September 25, 2008 09:32 am

Athens High School senior Scott Fenton uses both sides of his brain equally well.
He is a musician skilled at playing the flugelhorn, alto and tenor saxophones, bass clarinet and piano but he has also been known to enjoy mathematics.
“I liked trigonometry,” Fenton said. “It was as fun as a school class can get, but I didn’t like algebra.”
The 17-year-old enjoys the kind of critical writing required in movie reviews but has also been writing fiction since he was in the sixth grade.
He was sitting in anatomy class Tuesday when Principal Chris Bolen and Counselor Susan Wales told him he had received a letter of commendation from the National Merit Scholarship Program for placing among the top 5 percent of more than 1.5 million students who entered the 2009 competition.
Although he was not selected as a semifinalist, which would have allowed him a chance to win a National Merit Scholarship, he is pleased to be one of about 34,000 commended students by scoring high on the preliminary SAT/National Merit Scholarship Qualifying Test.

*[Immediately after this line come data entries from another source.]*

/-- A core at power-on: nothing cached, an empty rack (R314: the pop count resets to 0). -/
def CoreSt.init (id : Nat) : CoreSt where
  id := id
  l1 := []
  icopy := []
  rack := []
  resv := []
  pops := 0
  teams := []
  tiles := Vector.replicate 8 Tile.init
  mq := []
  mqHalt := none
  copyq := []
  tlb := []
  cycles := 0
  idleSince := none
  nearRound := false
  probes := []
  inbound := []
  preempting := false
  saveAt := 0
  saved := false
  waits := false

/-- The module right after power-on, before the ROM has verified an image (R411): no tenant, no queue, no task, memory
with nothing listed. Values the spec does not state are named in notes/assumptions/3.md. -/
def State.reset : State where
  running := false
  g := Group.init
  sp := Split.init
  todo := []
  groups := []
  cores := []
  dies := []
  tdies := []
  slices := []
  sreqs := []
  posted := []
  loads := []
  dtlb := []
  mem := []
  poison := []
  tags := []
  l2d := []
  tenants := []
  queues := []
  packets := []
  keptPackets := []
  saves := []
  heldCrews := []
  fused := []
  irqs := []
  poisonTlps := []
  hostReads := []
  dropped := 0
  aer := []
  rslots := []
  chans := []
  portTimeout := [(0, 10000), (1, 10000)]
  time := 0
  timeRate := 0
  moduleNo := none
  flitSeen := false
  outFlits := []
  routesDown := []
  powerLimit := 7000
  powerLow := false
  boot := .off
  image := ⟨[], 0, [], []⟩
  bootNo := 0
  queueBase := 0
  adminBusy := false
  nextTid := 1
  nextId := 1
  tick := 0
  cycleAt := 0
  agenda := []

end Sys2Proof.Machine
end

“I will not get a scholarship but it might look good on a resume,” he said pragmatically.
His secret to being a good student is getting the work done.
“I don’t study every day and I am not really organized, I just sort of know where things are,” he said. “But, I have self-motivation to get things done. Learning comes easy to an extent, so I don’t study all the time, but I don’t go into a test unprepared.”
Although he hasn’t decided on a university, he said he likes Samford University in Birmingham and the University of Alabama in Tuscaloosa, which he visited Monday. His brother, Sean, is studying accounting at Auburn University. His father, Jeff, works for the Tennessee Valley Authority, and his mother, Stephanie, works at Dynetics weapons research and development in Huntsville.
“I’d like to study English and I want to be a teacher of some kind,” Fenton said.
He is also a member of Beta Club, National Honor Society and Latin Club.
“I took Latin last year because I had to have a foreign language credit, and I thought it could help me understand more about the derivation of words,” he explained. “Plus everybody else took Spanish and French, and Latin was new.”
By midafternoon Tuesday, Fenton had not yet told his parents about his commendation letter. He figured he’d tell them when he got home.